LWN: Comments on "Improving scheduler latency"

Improving scheduler latency

Corkscrew — Wed, 22 Sep 2010 20:50:15 +0000

Regards subjective measures like "nicer interactive feel": this should be easy to test. At worst it would take about an hour plus a willing volunteer.

1) Set up both kernel versions so that they can be swapped with minimal effort (e.g. via bootloader).

2) Give the volunteer a few minutes on the old version, as a baseline.

3) Send the volunteer out of the room. Toss a coin to decide which kernel version to run. Secretly record which version you booted.

4) Leave the room and send the volunteer in. They should play around with the computer and record whether it feels more or less responsive than the baseline.

(Ideally there should be no contact between the developer and the volunteer after the choice in step #2 is made.)

5) Repeat steps #3-#4 (or #2-#4 if you're not worried about the volunteer getting bored). Each second repetition, use the kernel version you didn't use the first time round (this doesn't compromise randomisation and makes the statistics easier).

6) Perform a basic statistical analysis on the results. [Turns out this isn't as basic as I thought, and my battery's about to give out; will look it up tomorrow.]

This is a bit primitive - there are still a few opportunities for bias. A better tool would be a randomised bootloader of some kind that would log the choices of kernel and only reveal them after the tester had stated their preferences. This would have the additional advantage that the developer could do the testing without compromising blinding.

Anyone fancy developing one of those?

Improving scheduler latency

oak — Sat, 18 Sep 2010 19:03:49 +0000

I remember that on x86 the scheduler tick has been increased to 1 KHz. I wonder what happens on (embedded & slower) architectures where the scheduler tick is still e.g. 128Hz...?

Improving scheduler latency

Julie — Fri, 17 Sep 2010 22:06:00 +0000

Shouldn't the timeslice minimum be based on the speed of the CPU?

I wondered this before too, I assumed the answer was so obvious to everyone else that I would just be exposing my naivety in bringing it up. (So I'm glad you did because that makes me feel better :-))
After all, CFS scraps the 'arbitrary' un-CPU-centric HZ.

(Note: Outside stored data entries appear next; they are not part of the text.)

/-- R415-R428, R499: what takes the package to DARK and to HUSH and back: power that fails, a rail, a thermal trip, a
command; what the thermal port returns; and what a state change leaves. Its definitions follow the model's choices in
log entries 23, 99, 101. -/
def Obligations.PowerStates : Prop :=
  (∀ (s : State) (t : Nat), s.sys.vaux = true → s.sys.boot.pwrOk = true →
    let v := State.setBoot (s.advance t) { s.sys.boot with pwrOk := false, good := false, waits := false }
    (s.pwState = pwDark ∨ s.sys.power.toDark = some true → exec (.pwrOkLow t) s = .next v) ∧
    (s.pwState ≠ pwDark → s.sys.power.toDark ≠ some true →
      exec (.pwrOkLow t) s = .next ((v.logFatal 25 32 PWR.STATE.base).unplanned))) ∧
  (∀ (s : State) (t : Nat), s.sys.vaux = true → s.sys.boot.pwrOk = true → s.pwState ≠ pwDark →
    (∀ r : Fin 20, r.val ≠ 14 → r.val ≠ 19 →
      let v := State.bump (State.setPower ((s.advance t).railBad r) { s.sys.power with railErr := true }) PWR.COUNTS.RAIL_FAULTS
      exec (.railFault r t) s = .next ((v.raise PWR.EVENT.RAIL_FAULT sevFatal (leBytes 4 r)).unplanned)) ∧
    (∃ u, exec (.vhtrOutOfRange t) s = .next u ∧ bitOf (u.rd PWR.STATE.RAIL_GOOD) 14 = false ∧ u.sys.power.railErr = true ∧
      u.rd PWR.COUNTS.RAIL_FAULTS = (s.rd PWR.COUNTS.RAIL_FAULTS + 1) % 2 ^ PWR.COUNTS.RAIL_FAULTS.width ∧
      u.on PWR.EVENT.RAIL_FAULT = true ∧ u.pwState = s.pwState ∧ u.sys.power.toDark = s.sys.power.toDark)) ∧
  (∀ (s : State) (r : Nat), r < 20 → bitOf ((s.railBad r).rd PWR.STATE.RAIL_GOOD) r = false ∧
    (∀ k, k < 20 → k ≠ r → bitOf ((s.railBad r).rd PWR.STATE.RAIL_GOOD) k = bitOf (s.rd PWR.STATE.RAIL_GOOD % 2 ^ 20) k)) ∧
  (∀ (s : State),
    (s.pwState = pwDark ∨ s.sys.power.toDark = some false → s.unplanned = s) ∧
    (s.pwState ≠ pwDark → s.sys.power.toDark ≠ some false → s.unplanned.sys.power.toDark = some false ∧
      s.unplanned.on PWR.STATE.CHANGING = true ∧ s.unplanned.fab.stopAt ≠ none ∧ s.unplanned.fab.cal.opt = none ∧
      s.unplanned.fab.cal.queue = [])) ∧
  (∀ (s : State) (l : List Int) (t : Nat), s.sys.vaux = true →
    let v := fun i => clampInt (-32768) 32767 (l.getD i 0)
    ((∀ i, i < 140 → l.getD i 0 < 1150) → s.sys.power.sampled = true → ∃ u, exec (.thermalSample l t) s = .next u ∧
      u.now = max s.now t ∧ u.sys.power.hot = [] ∧ u.sys.power.trip = s.sys.power.trip ∧
      (∀ i, i < 140 → u.rdI (PWR.TEMP.NOW i) = v i ∧ u.rdI (PWR.TEMP.PEAK i) = max (s.rdI (PWR.TEMP.PEAK i)) (v i)) ∧
      (∀ i, i < 140 → v i ≤ u.rdI PWR.TEMP_MAX.TEMP) ∧
      (s.sys.power.alert = false → (∃ i, i < 140 ∧ s.alertAt ≤ v i) →
        u.sys.power.alert = true ∧ u.on PWR.EVENT.ALERT = true) ∧
      (s.sys.power.alert = true → (∀ i, i < 140 → v i < s.alertAt - 30) → u.sys.power.alert = false)) ∧
    (s.sys.power.trip = false → (∃ i, i < 140 ∧ 1150 ≤ l.getD i 0 ∧ s.sys.power.hot.contains i = true) →
      ∃ u, exec (.thermalSample l t) s = .next u ∧ u.sys.power.trip = true)) ∧
  (∀ (s : State), s.sys.vaux = true → ∃ u, exec .thermPortRead s = .next u ∧ u.sys.power.port = s.thermPort ∧
    s.thermPort.length = 4 ∧ s.thermPort[1]? = some (BitVec.ofNat 8 s.pwState) ∧ u.regs = s.regs ∧ u.comp = s.comp) ∧
  (∀ (s : State),
    let busy := (∃ p, p < 2048 ∧ s.clState p = clRun) ∨ ∃ j, j < 8 ∧ (s.job j).stage ≠ .free
    (s.pwState = pwActive → s.on PWR.STATE.CHANGING = false → ¬ busy →
      exec .pwrHush s = .next ((s.clustersEnd true).wr PWR.STATE.STATE pwHush)) ∧
    (s.pwState = pwHush → exec .pwrHush s = .next s) ∧
    (s.pwState ≠ pwHush → s.pwState ≠ pwActive ∨ s.on PWR.STATE.CHANGING = true ∨ busy →
      ∃ u, exec .pwrHush s = .next u ∧ s.flagged u PWR.EVENT.CFG_ERR ∧
        s.onlyEvent u [PWR.COUNTS.REFUSED, PWR.EVENT.CFG_ERR, seqOf PWR.EVENT.CFG_ERR]) ∧
    (s.pwState = pwHush → s.on PWR.STATE.CHANGING = false →
      exec .pwrActive s = .next (s.clustersBack.wr PWR.STATE.STATE pwActive)) ∧
    (s.pwState = pwBoot ∨ s.pwState = pwDark → ∃ u, exec .pwrActive s = .next u ∧ s.flagged u PWR.EVENT.CFG_ERR ∧
      s.onlyEvent u [PWR.COUNTS.REFUSED, PWR.EVENT.CFG_ERR, seqOf PWR.EVENT.CFG_ERR])) ∧
  (∀ (s : State) (t : Nat),
    (s.pwState = pwActive ∨ s.pwState = pwHush → s.on PWR.STATE.CHANGING = false →
      let v := (s.advance t).towardsDark true
      exec (.pwrDark t) s = .next ((v.advance (slotStart (slotOf v.now + 1))).goDark.clustersEnd true)) ∧
    (s.pwState = pwBoot → ∃ u, exec (.pwrDark t) s = .next u ∧ s.flagged u PWR.EVENT.CFG_ERR ∧
      u.now = max s.now t ∧ s.regsButEvent u [PWR.COUNTS.REFUSED, PWR.EVENT.CFG_ERR, seqOf PWR.EVENT.CFG_ERR]) ∧
    (∀ b, s.sys.power.toDark = some b → ∃ u, exec (.darkReached t) s = .next u ∧ u.pwState = pwDark ∧
      u.on PWR.STATE.CHANGING = false ∧ u.sys.power.toDark = none ∧ u.sys.boot.good = false ∧ u.mainUp = false))
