theorem State.flip_shows (s : State) {i : Nat} (hi : i < 2) :
    (s.flip i).on (CAL.LSR_STAT.ON_SPARE i) = true ∧ (s.flip i).spareAvail i = false ∧
      (s.flip i).rd (CAL.LSR_STAT.STEP i) = stFlipped ∧ (s.flip i).rd (CAL.LSR_STAT.LEVEL i) = 0 ∧
      ((s.flip i).laser i).refRun = 16 ∧ (s.flip i).on CAL.LSR_EVENT.FLIP = true := by
  have hoff : (CAL.LSR_STAT.STEP i).off < 0xB00000 := lsrStat_off_lt hi
  refine ⟨?spare, ?avail, ?step, ?level, ?refs, State.laserEvent_flag _ _ _ rfl (by decide) (by decide)⟩
  case spare =>
    rw [State.on, State.flip_rd s i (g := CAL.LSR_STAT.ON_SPARE i) (by decide : 24 < 29) (by decide : 29 < 128) hoff]
    simp (disch := exact Field.key_ne_of_lo rfl) only [State.flipShown, State.rd_wr_ne, State.rd_wr_self]
    rfl
  case avail =>
    rw [State.spareAvail, State.on,
      State.flip_rd s i (g := CAL.LSR_STAT.SPARE_AVAIL i) (by decide : 24 < 28) (by decide : 28 < 128) hoff]
    simp (disch := exact Field.key_ne_of_lo rfl) only [State.flipShown, State.rd_wr_ne, State.rd_wr_self]
    rfl
  case step =>
    rw [State.flip_rd s i (g := CAL.LSR_STAT.STEP i) (by decide : 24 < 25) (by decide : 25 < 128) hoff]
    simp (disch := exact Field.key_ne_of_lo rfl) only [State.flipShown, State.rd_wr_ne, State.rd_wr_self]
    rfl
  case level =>
    rw [State.flip_rd s i (g := CAL.LSR_STAT.LEVEL i) (by decide : 24 < 30) (by decide : 30 < 128) hoff,
      State.flipShown, State.rd_wr_self]
    rfl
  case refs =>
    unfold State.flip
    dsimp only
    rw [State.laserEvent_laser]
    exact congrArg Laser.refRun (State.setLaser_laser_self _ _ _)

/-- A number shown in a signed field leaves the fabric. -/
theorem State.showInt_fab (s : State) (f : Field) (v : Int) : (s.showInt f v).fab = s.fab := by
  unfold State.showInt
  split <;> rfl

/-- A source's track. -/
def State.track (s : State) (i : Nat) : Int := if i = 0 then s.fab.jig.fA else s.fab.jig.fB

theorem State.setTrack_keeps (s : State) (i : Nat) (f : Int) :
    (s.setTrack i f).track i = f ∧ (s.setTrack i f).fab.lasers = s.fab.lasers := by
  unfold State.track State.setTrack
  dsimp only
  rw [State.showInt_fab]
  by_cases h : i = 0
  · rw [if_pos h, if_pos h]
    exact ⟨rfl, rfl⟩
  · rw [if_neg h, if_neg h]
    exact ⟨rfl, rfl⟩

/-- The track's step is due at the first cycle boundary at or after W + 5 us. -/
theorem execFlipTrackStep_of_due {s : State} {i : Fin 2} {w : Nat} (hup : s.fabUp = true)
    (hw : (s.laser i).stepAt = some w) : execFlipTrackStep i s = .next (((s.advance
        ((w + Config.ns 5000 + Config.cycleTime - 1) / Config.cycleTime * Config.cycleTime)).setLaser i
        { s.laser i with stepAt := none }).setTrack i (s.track i + (s.laser i).mean)) := by
  have hi : (i = 0) = (i.val = 0) := propext Fin.ext_iff
  rw [execFlipTrackStep]
  dsimp only
  rw [hw]
  simp only [hup, hi]
  exact if_neg (by decide)
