-- ==== Sys2Proof/Syntax.lean ====
section
/-! DEFINITION. The instructions, operations and events of the opcode table: one constructor per row of
spec/opcode_table.json, first the CIS rows with operand fields in its
order, then the others. The fields of an encoded row are the fields of its encoding (09_encoding.md
Tables 9-1 to 9-10), destination first; an operation or event without an encoding carries what identifies it and what
its sender states. -/

namespace Sys2Proof
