/-- Majors 0x20 to 0x47 (Tables 9-7 to 9-10); a function value or a reserved field that no row lists is refused (R139, R142). -/
def decodeVector (maj w : Nat) : Option Instr :=
  match maj with
  | 32 =>
    if bitsAt w 29 3 = 0 then some (.vaddI32 (fld w 8 6) (fld w 14 6) (fld w 20 6) (fld w 26 3))
    else if bitsAt w 29 3 = 1 then some (.vaddS32 (fld w 8 6) (fld w 14 6) (fld w 20 6) (fld w 26 3))
    else if bitsAt w 29 3 = 2 then some (.vaddU32 (fld w 8 6) (fld w 14 6) (fld w 20 6) (fld w 26 3))
    else none
  | 33 =>
    if bitsAt w 29 3 = 0 then some (.vsubI32 (fld w 8 6) (fld w 14 6) (fld w 20 6) (fld w 26 3))
    else if bitsAt w 29 3 = 1 then some (.vsubS32 (fld w 8 6) (fld w 14 6) (fld w 20 6) (fld w 26 3))
    else if bitsAt w 29 3 = 2 then some (.vsubU32 (fld w 8 6) (fld w 14 6) (fld w 20 6) (fld w 26 3))
    else none
  | 34 =>
    if bitsAt w 29 3 = 0 then some (.vmulI32 (fld w 8 6) (fld w 14 6) (fld w 20 6) (fld w 26 3))
    else if bitsAt w 29 3 = 1 then some (.vmulhS32 (fld w 8 6) (fld w 14 6) (fld w 20 6) (fld w 26 3))
    else if bitsAt w 29 3 = 2 then some (.vmulhU32 (fld w 8 6) (fld w 14 6) (fld w 20 6) (fld w 26 3))
    else none
  | 35 =>
    if bitsAt w 29 3 = 0 then some (.vmadI32 (fld w 8 6) (fld w 14 6) (fld w 20 6) (fld w 26 3))
    else none
  | 36 =>
    if bitsAt w 29 3 = 0 then some (.vand (fld w 8 6) (fld w 14 6) (fld w 20 6) (fld w 26 3))
    else if bitsAt w 29 3 = 1 then some (.vor (fld w 8 6) (fld w 14 6) (fld w 20 6) (fld w 26 3))
    else if bitsAt w 29 3 = 2 then some (.vxor (fld w 8 6) (fld w 14 6) (fld w 20 6) (fld w 26 3))
    else if bitsAt w 29 3 = 3 then some (.vandn (fld w 8 6) (fld w 14 6) (fld w 20 6) (fld w 26 3))
    else none
  | 37 =>
    if bitsAt w 29 3 = 0 then some (.vshlI32 (fld w 8 6) (fld w 14 6) (fld w 20 6) (fld w 26 3))
    else if bitsAt w 29 3 = 1 then some (.vshrI32 (fld w 8 6) (fld w 14 6) (fld w 20 6) (fld w 26 3))
    else if bitsAt w 29 3 = 2 then some (.vsraI32 (fld w 8 6) (fld w 14 6) (fld w 20 6) (fld w 26 3))
    else none
  | 38 =>
    if bitsAt w 29 3 = 0 then some (.vminS32 (fld w 8 6) (fld w 14 6) (fld w 20 6) (fld w 26 3))
    else if bitsAt w 29 3 = 1 then some (.vmaxS32 (fld w 8 6) (fld w 14 6) (fld w 20 6) (fld w 26 3))
    else if bitsAt w 29 3 = 2 then some (.vminU32 (fld w 8 6) (fld w 14 6) (fld w 20 6) (fld w 26 3))
    else if bitsAt w 29 3 = 3 then some (.vmaxU32 (fld w 8 6) (fld w 14 6) (fld w 20 6) (fld w 26 3))
    else none
  | 39 =>
    if bitsAt w 20 6 = 0 ∧ bitsAt w 29 3 = 0 then some (.vabsS32 (fld w 8 6) (fld w 14 6) (fld w 26 3))
    else if bitsAt w 20 6 = 0 ∧ bitsAt w 29 3 = 1 then some (.vnegI32 (fld w 8 6) (fld w 14 6) (fld w 26 3))
    else none
  | 40 =>
    if bitsAt w 29 3 = 0 then some (.vsel (fld w 8 6) (fld w 14 6) (fld w 20 6) (fld w 26 3))
    else none
  | 41 =>
    if bitsAt w 29 3 = 0 then some (.vcmpS32 (fld w 8 3) (fld w 11 6) (fld w 17 6) (fld w 23 3) (fld w 26 3))
    else if bitsAt w 29 3 = 1 then some (.vcmpU32 (fld w 8 3) (fld w 11 6) (fld w 17 6) (fld w 23 3) (fld w 26 3))
    else none
  | 42 =>
    if bitsAt w 20 6 = 0 ∧ bitsAt w 29 3 = 0 then some (.vpopc (fld w 8 6) (fld w 14 6) (fld w 26 3))
    else if bitsAt w 20 6 = 0 ∧ bitsAt w 29 3 = 1 then some (.vclz (fld w 8 6) (fld w 14 6) (fld w 26 3))
    else none
  | 43 =>
    if bitsAt w 28 4 = 0 then some (.vbfxU32 (fld w 8 6) (fld w 14 6) (fld w 20 5) (fld w 25 3))
    else if bitsAt w 28 4 = 1 then some (.vbfxS32 (fld w 8 6) (fld w 14 6) (fld w 20 5) (fld w 25 3))
    else none
  | 44 =>
    some (.vaddiI32 (fld w 8 6) (fld w 14 6) (fld w 20 3) (fld w 23 9))
  | 45 =>
    if bitsAt w 28 4 = 0 then some (.vshli (fld w 8 6) (fld w 14 6) (fld w 20 3) (fld w 23 5))
    else if bitsAt w 28 4 = 1 then some (.vshri (fld w 8 6) (fld w 14 6) (fld w 20 3) (fld w 23 5))
    else if bitsAt w 28 4 = 2 then some (.vsrai (fld w 8 6) (fld w 14 6) (fld w 20 3) (fld w 23 5))
    else none
  | 46 =>
    if bitsAt w 14 6 = 0 ∧ bitsAt w 28 4 = 0 then some (.vmovs (fld w 8 6) (fld w 20 5) (fld w 25 3))
    else if bitsAt w 14 11 = 0 ∧ bitsAt w 28 4 = 1 then some (.vlane (fld w 8 6) (fld w 25 3))
    else none
  | 47 =>
    if bitsAt w 14 6 = 0 then some (.vmovi (fld w 8 6) (fld w 20 3) (fld w 23 9))
    else none
  | 48 =>
    if bitsAt w 29 3 = 0 then some (.vfaddF32 (fld w 8 6) (fld w 14 6) (fld w 20 6) (fld w 26 3))
    else if bitsAt w 29 3 = 1 then some (.vfaddF16X2 (fld w 8 6) (fld w 14 6) (fld w 20 6) (fld w 26 3))
    else none
  | 49 =>
    if bitsAt w 29 3 = 0 then some (.vfsubF32 (fld w 8 6) (fld w 14 6) (fld w 20 6) (fld w 26 3))
    else if bitsAt w 29 3 = 1 then some (.vfsubF16X2 (fld w 8 6) (fld w 14 6) (fld w 20 6) (fld w 26 3))
    else none
  | 50 =>
    if bitsAt w 29 3 = 0 then some (.vfmulF32 (fld w 8 6) (fld w 14 6) (fld w 20 6) (fld w 26 3))
    else if bitsAt w 29 3 = 1 then some (.vfmulF16X2 (fld w 8 6) (fld w 14 6) (fld w 20 6) (fld w 26 3))
    else none
  | 51 =>
    if bitsAt w 29 3 = 0 then some (.vfmaF32 (fld w 8 6) (fld w 14 6) (fld w 20 6) (fld w 26 3))
    else if bitsAt w 29 3 = 1 then some (.vfmaF16X2 (fld w 8 6) (fld w 14 6) (fld w 20 6) (fld w 26 3))
    else none
  | 52 =>
    if bitsAt w 29 3 = 0 then some (.vfmsF32 (fld w 8 6) (fld w 14 6) (fld w 20 6) (fld w 26 3))
    else if bitsAt w 29 3 = 1 then some (.vfmsF16X2 (fld w 8 6) (fld w 14 6) (fld w 20 6) (fld w 26 3))
    else none
  | 53 =>
    if bitsAt w 29 3 = 0 then some (.vfnmaF32 (fld w 8 6) (fld w 14 6) (fld w 20 6) (fld w 26 3))
    else if bitsAt w 29 3 = 1 then some (.vfnmaF16X2 (fld w 8 6) (fld w 14 6) (fld w 20 6) (fld w 26 3))
    else none
  | 54 =>
    if bitsAt w 29 3 = 0 then some (.vfminF32 (fld w 8 6) (fld w 14 6) (fld w 20 6) (fld w 26 3))
    else if bitsAt w 29 3 = 1 then some (.vfmaxF32 (fld w 8 6) (fld w 14 6) (fld w 20 6) (fld w 26 3))
    else if bitsAt w 29 3 = 2 then some (.vfminF16X2 (fld w 8 6) (fld w 14 6) (fld w 20 6) (fld w 26 3))
    else if bitsAt w 29 3 = 3 then some (.vfmaxF16X2 (fld w 8 6) (fld w 14 6) (fld w 20 6) (fld w 26 3))
    else if bitsAt w 29 3 = 4 then some (.vfmaxlF16 (fld w 8 6) (fld w 14 6) (fld w 20 6) (fld w 26 3))
    else if bitsAt w 29 3 = 5 then some (.vfminlF16 (fld w 8 6) (fld w 14 6) (fld w 20 6) (fld w 26 3))
    else none
  | 55 =>
    if bitsAt w 20 6 = 0 ∧ bitsAt w 29 3 = 0 then some (.vfabsF32 (fld w 8 6) (fld w 14 6) (fld w 26 3))
    else if bitsAt w 20 6 = 0 ∧ bitsAt w 29 3 = 1 then some (.vfnegF32 (fld w 8 6) (fld w 14 6) (fld w 26 3))
    else if bitsAt w 29 3 = 2 then some (.vfcopysignF32 (fld w 8 6) (fld w 14 6) (fld w 20 6) (fld w 26 3))
    else if bitsAt w 20 6 = 0 ∧ bitsAt w 29 3 = 3 then some (.vfabsF16X2 (fld w 8 6) (fld w 14 6) (fld w 26 3))
    else if bitsAt w 20 6 = 0 ∧ bitsAt w 29 3 = 4 then some (.vfnegF16X2 (fld w 8 6) (fld w 14 6) (fld w 26 3))
    else if bitsAt w 29 3 = 5 then some (.vfcopysignF16X2 (fld w 8 6) (fld w 14 6) (fld w 20 6) (fld w 26 3))
    else none
  | 56 =>
    if bitsAt w 29 3 = 0 then some (.vfcmpF32 (fld w 8 3) (fld w 11 6) (fld w 17 6) (fld w 23 3) (fld w 26 3))
    else none
  | 57 =>
    if bitsAt w 20 6 = 0 ∧ bitsAt w 29 3 = 0 then some (.vfrcpF32 (fld w 8 6) (fld w 14 6) (fld w 26 3))
    else if bitsAt w 20 6 = 0 ∧ bitsAt w 29 3 = 1 then some (.vfrsqF32 (fld w 8 6) (fld w 14 6) (fld w 26 3))
    else if bitsAt w 20 6 = 0 ∧ bitsAt w 29 3 = 2 then some (.vfrcpF16X2 (fld w 8 6) (fld w 14 6) (fld w 26 3))
    else if bitsAt w 20 6 = 0 ∧ bitsAt w 29 3 = 3 then some (.vfrsqF16X2 (fld w 8 6) (fld w 14 6) (fld w 26 3))
    else none
  | 58 =>
    if bitsAt w 29 3 = 0 then some (.vfdivF32 (fld w 8 6) (fld w 14 6) (fld w 20 6) (fld w 26 3))
    else none
  | 59 =>
    if bitsAt w 20 6 = 0 ∧ bitsAt w 29 3 = 0 then some (.vfsqrtF32 (fld w 8 6) (fld w 14 6) (fld w 26 3))
    else none
  | 60 =>
    some (.vcvt (fld w 8 6) (fld w 14 6) (fld w 20 6) (fld w 26 3) (fld w 29 3))
  | 61 =>
    if bitsAt w 29 3 = 0 then some (.vpackF16X2 (fld w 8 6) (fld w 14 6) (fld w 20 6) (fld w 26 3))
    else if bitsAt w 29 3 = 1 then some (.vpackBf16x2 (fld w 8 6) (fld w 14 6) (fld w 20 6) (fld w 26 3))
    else if bitsAt w 20 6 = 0 ∧ bitsAt w 29 3 = 2 then some (.vpackE2M1X (fld w 8 6) (fld w 14 6) (fld w 26 3))
    else if bitsAt w 20 6 = 0 ∧ bitsAt w 29 3 = 3 then some (.vunpklF16 (fld w 8 6) (fld w 14 6) (fld w 26 3))
    else if bitsAt w 20 6 = 0 ∧ bitsAt w 29 3 = 4 then some (.vunpkhF16 (fld w 8 6) (fld w 14 6) (fld w 26 3))
    else if bitsAt w 20 6 = 0 ∧ bitsAt w 29 3 = 5 then some (.vunpklBf16 (fld w 8 6) (fld w 14 6) (fld w 26 3))
    else if bitsAt w 20 6 = 0 ∧ bitsAt w 29 3 = 6 then some (.vunpkhBf16 (fld w 8 6) (fld w 14 6) (fld w 26 3))
    else none
  | 62 =>
    if bitsAt w 8 5 = 0 ∧ bitsAt w 18 14 = 0 then some (.setfmt (fld w 13 5))
    else if bitsAt w 13 19 = 1024 then some (.getfmt (fld w 8 5))
    else none
  | 63 =>
    if bitsAt w 20 6 = 0 ∧ bitsAt w 29 3 = 0 then some (.vfclassF32 (fld w 8 6) (fld w 14 6) (fld w 26 3))
    else if bitsAt w 20 6 = 0 ∧ bitsAt w 29 3 = 1 then some (.vfclassF16X2 (fld w 8 6) (fld w 14 6) (fld w 26 3))
    else none
  | 64 =>
    if bitsAt w 29 3 = 0 then some (.vshfl (fld w 8 6) (fld w 14 6) (fld w 20 6) (fld w 26 3))
    else none
  | 65 =>
    if bitsAt w 28 4 = 0 then some (.vshfliXor (fld w 8 6) (fld w 14 6) (fld w 20 3) (fld w 23 5))
    else if bitsAt w 28 4 = 1 then some (.vshfliUp (fld w 8 6) (fld w 14 6) (fld w 20 3) (fld w 23 5))
    else if bitsAt w 28 4 = 2 then some (.vshfliDown (fld w 8 6) (fld w 14 6) (fld w 20 3) (fld w 23 5))
    else none
  | 66 =>
    if bitsAt w 28 4 = 0 then some (.vbc (fld w 8 6) (fld w 14 6) (fld w 20 5) (fld w 25 3))
    else none
  | 67 =>
    if bitsAt w 17 6 = 0 ∧ bitsAt w 26 6 = 0 then some (.vballot (fld w 8 3) (fld w 11 6) (fld w 23 3))
    else none
  | 68 =>
    if bitsAt w 17 6 = 0 ∧ bitsAt w 26 6 = 0 then some (.voteAll (fld w 8 3) (fld w 11 6) (fld w 23 3))
    else if bitsAt w 17 6 = 0 ∧ bitsAt w 26 6 = 8 then some (.voteAny (fld w 8 3) (fld w 11 6) (fld w 23 3))
    else if bitsAt w 17 6 = 0 ∧ bitsAt w 26 6 = 16 then some (.voteNone (fld w 8 3) (fld w 11 6) (fld w 23 3))
    else if bitsAt w 17 6 = 0 ∧ bitsAt w 26 6 = 24 then some (.voteUni (fld w 8 3) (fld w 11 6) (fld w 23 3))
    else none
  | 69 =>
    if bitsAt w 20 6 = 0 ∧ bitsAt w 29 3 = 0 then some (.vfirst (fld w 8 6) (fld w 14 6) (fld w 26 3))
    else none
  | 70 =>
    if bitsAt w 14 3 = 0 ∧ bitsAt w 20 12 = 0 then some (.mand (fld w 8 3) (fld w 11 3) (fld w 17 3))
    else if bitsAt w 14 3 = 0 ∧ bitsAt w 20 12 = 64 then some (.mor (fld w 8 3) (fld w 11 3) (fld w 17 3))
    else if bitsAt w 14 3 = 0 ∧ bitsAt w 20 12 = 128 then some (.mxor (fld w 8 3) (fld w 11 3) (fld w 17 3))
    else if bitsAt w 14 18 = 12288 then some (.mnot (fld w 8 3) (fld w 11 3))
    else if bitsAt w 14 3 = 0 ∧ bitsAt w 20 12 = 256 then some (.mandn (fld w 8 3) (fld w 11 3) (fld w 17 3))
    else none
  | 71 =>
    if bitsAt w 16 16 = 0 then some (.mmovs (fld w 8 5) (fld w 13 3))
    else if bitsAt w 11 2 = 0 ∧ bitsAt w 18 14 = 32 then some (.mmovm (fld w 8 3) (fld w 13 5))
    else if bitsAt w 16 16 = 256 then some (.mpopc (fld w 8 5) (fld w 13 3))
    else none
  | _ => none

So, um, why _is_ it that we don't scale process scheduling resolution according to the capability of the CPU? Assuming this isn't a silly question.

Improving scheduler latency

clugstj — Fri, 17 Sep 2010 14:52:48 +0000

750us is a HUGE amount of time compared to cache misses.

Improving scheduler latency

martinfick — Thu, 16 Sep 2010 21:35:05 +0000

This assumes that interactivity is either better or not. It ignores the possibility that with some use cases interactivity might be better with one kernel, and that with other use cases it might be better with the another kernel. So, while your suggestion might work with an exact use case, which use cases are important is itself likely very subjective.

Improving scheduler latency

bfields — Thu, 16 Sep 2010 20:05:39 +0000

Isn't the real expense of a context switch in the various kinds of cache misses that it causes? In any case it's more complicated than "speed of the CPU". Maybe there's some way it could be measured dynamically.

Improving scheduler latency

marcH — Thu, 16 Sep 2010 17:17:06 +0000

> The result is better latency measurements and, it seems, a nicer interactive feel.

There is a really simple and cheap way to make subjective feelings objective: blind trials. Randomly switch between the two kernels to compare and write down your impressions. After a few times, look in the logs which kernels were tested when.

Improving scheduler latency

clugstj — Thu, 16 Sep 2010 14:17:28 +0000

Whether it's 2ms or 750us, it seems arbitrary. Shouldn't the timeslice minimum be based on the speed of the CPU? That is to say, faster processors can tolerate more context switching before it becomes significant.

"minimum" time slice

rvfh — Thu, 16 Sep 2010 11:39:01 +0000

Indeed. Sorry for missing this obvious point :-(

"minimum" time slice

knewt — Thu, 16 Sep 2010 10:20:45 +0000

Note the "minimum". Assuming I've read the article correctly, the slice size is 6ms/process_count, until this reaches 750µs, at which point it doesn't reduce any further (all with the default 6ms maximum latency setting). So with only two processes you would have a 3ms slice, as shown in the first example.

Improving scheduler latency

rvfh — Thu, 16 Sep 2010 08:22:15 +0000

> A patch making just the minimum time slice change was fast-tracked into the mainline and will be present in 2.6.36-rc5.

I am not an expert, but should not this be a bit more dynamic? I mean, it could impact CPU-constrained systems which usually run few tasks. Maybe the slice could start at 2 ms and reduce down to 750 us as more processes turn up?